Data Classification¶

Classify individual patterns for sensitivity:

curl -X PUT http://localhost:8000/v1/governance/patterns/{pattern_key}/classify \
  -H "Authorization: Bearer $API_KEY" \
  -H "Content-Type: application/json" \
  -d '{"classification": "confidential"}'

Classifications: public, internal, confidential.

PII Redaction¶

Engramia automatically redacts PII and secrets from stored patterns by default (ENGRAMIA_REDACTION=true). This includes: - API keys and tokens - Email addresses - Common secret patterns

Disable only in development environments: ENGRAMIA_REDACTION=false.

8. Limits and Rate Limiting¶

Plan Limits¶

Resource	Sandbox	Pro	Team	Enterprise
Projects	1	3	15	Unlimited
Eval Runs / month	500	3,000	15,000	Custom
Stored Patterns	5,000	50,000	500,000	Unlimited
Overage	No	$5/500 runs	$25/5K runs + cap	Custom

Rate Limits¶

Endpoint Type	Per-IP Limit	Per-Key Limit
Standard endpoints (`/learn`, `/recall`, `/feedback`, etc.)	60 req/min	120 req/min (all paths combined)
LLM-intensive endpoints (`/evaluate`, `/compose`, `/evolve`)	10 req/min	120 req/min (all paths combined)

Rate Limit Headers¶

When rate limited, the API returns:

HTTP/1.1 429 Too Many Requests
Retry-After: 60
Content-Type: application/json

{"detail": "Rate limit exceeded. Max 60 requests per minute."}

The Retry-After: 60 header indicates how many seconds to wait before retrying.

Request Size Limit¶

Maximum request body size is 1 MB by default (configurable via ENGRAMIA_MAX_BODY_SIZE). Exceeding this returns:

HTTP/1.1 413 Request Entity Too Large
{"detail": "Request body too large. Maximum allowed: 1048576 bytes."}

What to Do When You Hit a Limit¶

Error	Cause	Solution
HTTP 429 `quota_exceeded` (eval_runs)	Monthly eval run quota exhausted.	Wait for `reset_date` (next month), enable overage, or upgrade your plan.
HTTP 429 `quota_exceeded` (patterns)	Pattern storage quota reached.	Delete old patterns (`DELETE /v1/patterns/{key}`), run aging (`POST /v1/aging`), or upgrade.
HTTP 429 `overage_budget_cap_reached`	Overage budget cap hit.	Increase your budget cap (`PATCH /v1/billing/overage`) or wait for next period.
HTTP 429 (rate limit)	Too many requests per minute.	Implement exponential backoff. Respect `Retry-After` header.
HTTP 413	Request body too large.	Reduce payload size. Trim code/output fields.

9. Troubleshooting¶

Common Errors¶

HTTP 401 Unauthorized¶

{"detail": "Invalid or missing API key."}

Causes and fixes: - Missing Authorization header — add Authorization: Bearer YOUR_KEY. - Invalid API key — verify the key is correct and has not been revoked. - Key expired or rotated — get a new key from your admin (POST /v1/keys/{id}/rotate).

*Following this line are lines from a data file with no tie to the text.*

/-- SPCREDIT sets out COUNT credits for its channel's sender: on this device they are on their way (R17, R128); to another device they go as CREDIT packets of at most 255, or up their multicast tree
(R293, R295). Then what waits for credits goes on. -/
def Obligations.CreditsAreSetOut : Prop :=
  ∀ (q : QueueId) (h : Header) (o : SpCreditOps) (s : State),
    s.runsAs (.spCredit q h o) q ⟨h, .spCredit o⟩ (fun k u => (u.returnCredits o.channel o.count).worked k) State.kick ∧
    (s.starts q ⟨h, .spCredit o⟩ = true → ((s.chan o.channel).ent.kind = 0x08 → field (s.chan o.channel).ent.source 22 10 = s.device) →
      exec (.spCredit q h o) s = .next (s.settle { s.past q ⟨h, .spCredit o⟩ with
        chans := if o.count = 0 then s.chans else (s.onChan o.channel (fun c => { c with flying := c.flying + o.count })).chans }.kick))

/-- PUB_OPEN writes 32 zero bytes at HDR; PUB steps its counter along 1, 2, …, 0xFFFF_FFFF, 1 and writes there the header of its channel's latest completed pass with that SEQ (R258, R259). No other
byte of the window changes, and its canonical form stays. -/
def Obligations.PublicationWritesItsHeader : Prop :=
  ∀ (q : QueueId) (h : Header) (o : PubOps) (s : State), Memory.wf s.window = true →
    (s.starts q ⟨h, .pubOpen o⟩ = true → ∃ t, exec (.pubOpen q h o) s = .next t ∧ t.winBytes o.hdr 32 = List.replicate 32 0 ∧
      (∀ a, a < o.hdr ∨ o.hdr + 32 ≤ a → look (0 : Byte) t.window a = look (0 : Byte) s.window a) ∧ Memory.wf t.window = true ∧
      t = { s.past q ⟨h, .pubOpen o⟩ with window := t.window, winErr := t.winErr }) ∧
    (s.starts q ⟨h, .pub o⟩ = true → ∀ (n : Nat) (p : PassInfo), (s.chan o.channel).last = p →
      n = (if look 0 s.job.pubCount (unitIdx q.unit * 16 + o.pctr) < 2 ^ 32 - 1 then look 0 s.job.pubCount (unitIdx q.unit * 16 + o.pctr) + 1 else 1) →
      ∃ t, exec (.pub q h o) s = .next t ∧
        t.winBytes o.hdr 32 = leBytes 4 n ++ leBytes 2 p.flags ++ leBytes 2 o.slot ++ leBytes 4 p.frame ++ leBytes 2 p.epoch ++ leBytes 2 0 ++
          leBytes 4 p.bytes ++ leBytes 4 p.digest ++ leBytes 8 p.ts ∧
        (∀ a, a < o.hdr ∨ o.hdr + 32 ≤ a → look (0 : Byte) t.window a = look (0 : Byte) s.window a) ∧ Memory.wf t.window = true ∧
        t = { s.past q ⟨h, .pub o⟩ with
          window := t.window
          winErr := t.winErr
          job := { s.job with pubCount := put 0 s.job.pubCount (unitIdx q.unit * 16 + o.pctr) n }
          chans := (s.onChan o.channel (fun c => { c with taken := c.passes })).chans })

/-- A command that moves data in steps (transfers, page touches, neighbour writes, engine windows, parameter sets, rows of the back end, collectives, flows, frames, gate lists, and bytes read from a
sensor) runs from its start, once its queue starts it, until it waits for a credit, a token, a slot, a page or a neighbour, or its work is finished; then whatever that lets go on goes on (R63).
It is finished at once as follows. XFER from a scratchpad to a token, descriptor and source lines being free of pending writes and upsets, and the channel's entry having the same TOKEN_BYTES when the token finds it: the token carries the elements in order, with the marks of what
was read (R134-R138, R141). NWRITE: its block stands in the neighbour's lines, and one token follows it (R127). EWIN with room in the output buffer: the outputs of its positions stand there in order
(R165, R166). PP_PARAM and PP_BPARAM with fewer than four sets pending in their group: the block settles (R180, R205). PP_BROWS: its rows join the frame, the first of which takes the oldest record, and the
last of which runs it to its outputs (R206, R207). SLD_COLL of a scope with one member: its own input, reduced by nothing or gathered alone, stands at DST (R297, R298). -/
def Obligations.MovingCommandsRunUntilTheyWait : Prop :=
  (∀ (i : Instr) (q : QueueId) (c : Command) (work : Holder → State → State) (s : State), movingCommand i = some (q, c, work) →
    s.runsAs i q c work State.kick) ∧
  (∀ (q : QueueId) (h : Header) (o : XferOps) (s : State) (k : Core) (d : XDesc) (data : Nat → List Byte) (lines descLines : List Nat) (m : Mover), s.starts q ⟨h, .xfer o⟩ = true →
    k = s.cores[coreOf q.unit] → descLines = [o.descAddr / 64, o.descAddr / 64 + 1] → d = parseDesc (k.bytes o.descAddr 128) →
    lines = (List.range d.count).flatMap (fun n => match d.src (coordsOf d.countM1 n) with | .addr a => [a / 64] | .pad => []) →
    data = (fun n => match d.src (coordsOf d.countM1 n) with | .addr a => k.bytes a d.size | .pad => d.padBytes) →
    o.descKind = 0 → s.descBad q.unit (s.chan o.channel).ent.tokenBytes d = false → d.srcKind = 0 → d.dstKind = 4 → d.payload = (s.chan o.channel).ent.tokenBytes →
    (∀ l ∈ descLines ++ lines, (k.pendingLines q).contains l = false ∧ (k.line l).upset = 0) → (s.queue q).prog = [] → (q.unit = .invar → s.inv.paused = false) →
    (((s.onChan o.channel (fun c => if o.xflags.testBit 0 then { c.spend with lineNo := 0 } else c.spend)).lookEntry o.channel).chan o.channel).ent.tokenBytes = d.payload →
    m = { Mover.idle with
      desc := some d
      next := d.count
      spent := true
      buf := (List.range d.count).flatMap data
      flagged := descLines.any k.flags || lines.any k.flags
      poisoned := descLines.any k.poisoned || lines.any k.poisoned
      descFlagged := descLines.any k.flags
      descPoisoned := descLines.any k.poisoned } →
    exec (.xfer q h o) s = .next (s.settle (((s.engaged q ⟨h, .xfer o⟩ m (s.onChan o.channel (fun c =>
      if o.xflags.testBit 0 then { c.spend with lineNo := 0 } else c.spend))).endToken (s.holder q) h o 1 m).worked (s.holder q)).kick)) ∧
  (∀ (q : QueueId) (h : Header) (o : NWriteOps) (s : State) (k : Core) (src dst : List Nat) (bytes : List Byte) (d : Fin 7), s.starts q ⟨h, .nWrite o⟩ = true → k = s.cores[coreOf q.unit] →
    src = blockLines o.srcLine (o.rowsM1 + 1) o.lines o.srcPitch → dst = blockLines o.destLine (o.rowsM1 + 1) o.lines o.destPitch → bytes = src.flatMap (fun l => k.bytes (64 * l) 64) →
    (s.chan o.channel).ent.destCore = some d → (∀ l ∈ dst, s.cores[d].shut l = false) → (∀ l ∈ src, (k.pendingLines q).contains l = false) → (s.queue q).prog = [] →
    exec (.nWrite q h o) s = .next (s.settle (((((((s.engaged q ⟨h, .nWrite o⟩ Mover.idle s).touchLines (coreOf q.unit) src).onChan o.channel Chan.spend).writeLines d (some (s.holder q)) false
      ((src.zip dst).map (fun p => { copyLine k p.1 p.2 with flagged := k.flags p.1, collided := false }))).send o.channel
      ⟨o.marks.testBit 0, o.marks.testBit 1, false, (k.marks src).2, (k.marks src).1, false⟩ none s.now bytes bytes (cShedDrop q.unit)).noteMarks q (k.marks src).1 (k.marks src).2).worked
      (s.holder q)).kick)) ∧
  (∀ (q : QueueId) (h : Header) (o : EwinOps) (s : State) (n p live : Nat) (d : WDesc) (run : Nat → OutRun × Nat × Nat) (m : Mover), s.starts q ⟨h, .ewin o⟩ = true → n = unitIndex q.unit →
    s.translate o.descAddr false = .ok p → d = parseWindow (s.memBytes p 64) → ewinBad o d = false → d.empty o.p0 = false → live = min (o.posM1 + 1) (d.positions - o.p0) →
    run = (fun i => ewinRun o d (s.pewter n) (s.memPoisoned p 64) (o.p0 + i)) → (s.pewter n).held + ((List.range live).map (fun i => (run i).1.data.length)).sum ≤ 524288 →
    m = { Mover.idle with
      next := live
      poisoned := (List.range live).any (fun i => (run i).1.poisoned)
      flagged := (List.range live).any (fun i => (run i).1.flagged) } →
    exec (.ewin q h o) s = .next (s.settle (((((s.engaged q ⟨h, .ewin o⟩ m ((List.range live).foldl (fun s i =>
      ((s.onEe n (fun e => { e with out := e.out ++ [(run i).1] })).count (blkEe n + 0x20C) (run i).2.1).count (blkEe n + 0x210) (run i).2.2) (s.stackRead p 64).2.2)).addSteps (blkEe n)
      (live * max 1 (ceilDiv (d.taps * d.cg) 36))).noteMarks q m.poisoned m.flagged).worked (s.holder q))).kick)) ∧
  (∀ (q : QueueId) (h : Header) (o : ParamOps) (s : State) (back : Bool) (c : Command) (r : List Byte × Bool × State),
    c = (if back then ⟨h, .ppBParam o⟩ else ⟨h, .ppParam o⟩) → s.starts q c = true →
    ((if back then (s.cam o.camera).bpending else (s.cam o.camera).pending).filter (fun p => p.group == o.group)).length < 4 →
    (∀ i, i < groupBytes back o.group → ∃ p, s.translate (o.addr + i) false = .ok p) → r = s.virtRead o.addr (groupBytes back o.group) →
    exec (if back then .ppBParam q h o else .ppParam q h o) s = .next (s.settle (((s.engaged q c { Mover.idle with buf := r.1, poisoned := r.2.1 } r.2.2).placeSet (pipeOf q.unit) back o r.1
      r.2.1).worked (s.holder q)).kick)) ∧
  (∀ (q : QueueId) (h : Header) (o : BRowsOps) (s v w : State) (n len : Nat) (row : State → Nat → State) (m : Mover), s.starts q ⟨h, .ppBRows o⟩ = true →
    n = pipeOf q.unit → (s.pipe n).outq = [] →
    (o.bflags.testBit 0 = false ∧ v = s ∨ ∃ i rest, o.bflags.testBit 0 = true ∧ (s.cam o.camera).records = i :: rest ∧
      v = ((s.onCam o.camera (fun k => { k with records := rest })).backStart o.camera i).onPipe n (fun p => { p with back := some ⟨o.camera, i, [], i.flagged, i.poisoned⟩ })) →
    len = (if o.channels = 12 then (v.cam o.camera).beCfg.inW / 2 * 24 else (v.cam o.camera).beCfg.inW * 6) → 0 < len →
    (∀ j i, j < o.rows → i < len → ∃ p, s.translate (o.addr + j * o.pitch * 64 + i) false = .ok p) →
    row = (fun x j => ((x.virtRead (o.addr + j * o.pitch * 64) len).2.2).onPipe n (fun p => { p with back := p.back.map (fun b => { b with
      rows := b.rows ++ browsRows (Fmt.ofCode o.fmt) o.channels (v.cam o.camera).beCfg.inW (x.virtRead (o.addr + j * o.pitch * 64) len).1
      poisoned := b.poisoned || (x.virtRead (o.addr + j * o.pitch * 64) len).2.1 }) })) →
    w = (List.range o.rows).foldl row v → m = { Mover.idle with next := o.rows, spent := true } →
    (o.bflags.testBit 1 = false → exec (.ppBRows q h o) s = .next (s.settle ((s.engaged q ⟨h, .ppBRows o⟩ m w).worked (s.holder q)).kick)) ∧
    (∀ (b : BackFrame) (z : State), o.bflags.testBit 1 = true → (w.pipe n).back = some b →
      z = ((s.engaged q ⟨h, .ppBRows o⟩ m w).onPipe n (fun p => { p with back := none })).backFrame n b.camera b.info b.flagged b.poisoned b.rows → (z.pipe n).outq = [] →
      exec (.ppBRows q h o) s = .next (s.settle ((z.setMover (s.holder q) { z.mover (s.holder q) with sent := 1 }).worked (s.holder q)).kick))) ∧
  ∀ (q : QueueId) (h : Header) (o : CollOps) (s : State) (r : List Byte × Bool × State) (out : List Byte), s.starts q ⟨h, .sldColl o⟩ = true → s.coll o.collId = none →
    (∀ k ∈ s.early, k.channel ≠ o.collId) → members s.dims s.device o.scope = [s.device] → s.collDims o = [] → 0 < inputBytes o →
    (∀ i, i < inputBytes o → ∃ p, s.translate (o.src + i) false = .ok p) → r = s.virtRead o.src (inputBytes o) →
    out = (if o.op < 3 then outputBytes o ((List.range o.elements).map (fun e => widen ((Fmt.ofCode o.fmt).getD .fp32) (field (leNat r.1) (((Fmt.ofCode o.fmt).getD .fp32).width * e)
      ((Fmt.ofCode o.fmt).getD .fp32).width))) else r.1) →
    (∀ i, i < out.length → ∃ p, s.translate (o.dst + i) true = .ok p) →
    ∃ (m : Mover) (u : State), exec (.sldColl q h o) s = .next (s.settle ((s.engaged q ⟨h, .sldColl o⟩ m u).worked (s.holder q)).kick) ∧ u.mem = (s.virtWrite o.dst out).1.mem ∧
      u = { s with mem := u.mem, memBad := u.memBad, memStacks := u.memStacks, regs := r.2.2.regs }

HTTP 402 Payment Required¶

{"error": "payment_required", "message": "Your subscription payment is past due. Update your payment method to continue."}

Fix: Your payment has failed and the 7-day grace period has expired. Update your payment method via the Customer Portal (GET /v1/billing/portal) or contact your billing admin.

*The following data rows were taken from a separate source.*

-- ==== Sys2Proof/Laws/Bytes.lean ====
section
/-! SUPPORT. Laws/Bytes.lean: bytes of numbers, of words and of memories. -/

namespace Sys2Proof.Machine

open Sys2Proof

/-- Sequence numbers go 1, 2, …, 0xFFFF_FFFF, 1. -/
theorem seqNext_eq (n : Nat) : seqNext n = if n < 2 ^ 32 - 1 then n + 1 else 1 := by
  unfold seqNext; split <;> split <;> omega

/-- A little-endian number has as many bytes as asked. -/
theorem leBytes_length (n x : Nat) : (leBytes n x).length = n := by
  induction n generalizing x <;> simp_all [leBytes]

/-- Bytes written to a table in canonical form are read back, the others stay, and the form stays. -/
theorem putAll_written (m : Table Byte) (hw : canon (0 : Byte) m = true) (a : Nat) (bs : List Byte) (n : Nat) (hl : bs.length = n) :
   lookAll (0 : Byte) (putAll 0 m a bs) a n = bs ∧ (∀ x, x < a ∨ a + n ≤ x → look (0 : Byte) (putAll 0 m a bs) x = look 0 m x) ∧ canon (0 : Byte) (putAll 0 m a bs) = true := by
  subst hl
  refine ⟨lookAll_putAll bs hw a, fun x hx => ?_, canon_putAll bs hw a⟩
  rw [look_putAll bs hw, if_neg (by omega)]

/-- Words written out as bytes. -/
theorem wordBytes_range_length (f : Nat → Nat) : ∀ n, (wordBytes ((List.range n).map f)).length = 4 * n := by
  intro n
  induction n with
  | zero => rfl
  | succ n ih =>
    rw [List.range_succ, List.map_append, wordBytes, List.flatMap_append, List.length_append]
    have : (List.flatMap (leBytes 4) (List.map f (List.range n))).length = 4 * n := ih
    rw [this]
    simp [leBytes_length]; omega

/-- Words written out as bytes are four times as many. -/
theorem wordBytes_length (ws : List Nat) : (wordBytes ws).length = 4 * ws.length := by
  induction ws with
  | nil => rfl
  | cons w ws ih =>
    have : wordBytes (w :: ws) = leBytes 4 w ++ wordBytes ws := rfl
    rw [this, List.length_append, ih, leBytes_length, List.length_cons]; omega

/-- Consecutive reads have their length. -/
theorem lookAll_length {α : Type} [DecidableEq α] (d : α) (m : Table α) (a n : Nat) : (lookAll d m a n).length = n := by
  simp [lookAll]

/-- A masked write takes the bytes its mask enables and keeps the others. -/
theorem maskedBytes_get (old new : List Byte) (mask j : Nat) (hj : j < old.length) : (maskedBytes old new mask).getD j 0 = if mask.testBit j then old.getD j 0 else new.getD j 0 := by
  unfold maskedBytes
  simp [hj]

end Sys2Proof.Machine
end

HTTP 429 Too Many Requests¶

{"error": "quota_exceeded", "metric": "eval_runs", "current": 500, "limit": 500, "reset_date": "2026-05-01"}

Fix: See What to Do When You Hit a Limit above. If the error has "detail": "Rate limit exceeded...", implement backoff and retry after the Retry-After header value.

HTTP 413 Request Entity Too Large¶

{"detail": "Request body too large. Maximum allowed: 1048576 bytes."}

Fix: Reduce the size of code or output fields. If you need larger payloads, set ENGRAMIA_MAX_BODY_SIZE to a higher value (self-hosted only).

HTTP 501 Not Implemented¶

{"detail": "LLM provider not configured. evaluate() requires an LLM."}

Fix: The endpoint requires an LLM provider. Set ENGRAMIA_LLM_PROVIDER=openai and OPENAI_API_KEY, or use anthropic with ANTHROPIC_API_KEY.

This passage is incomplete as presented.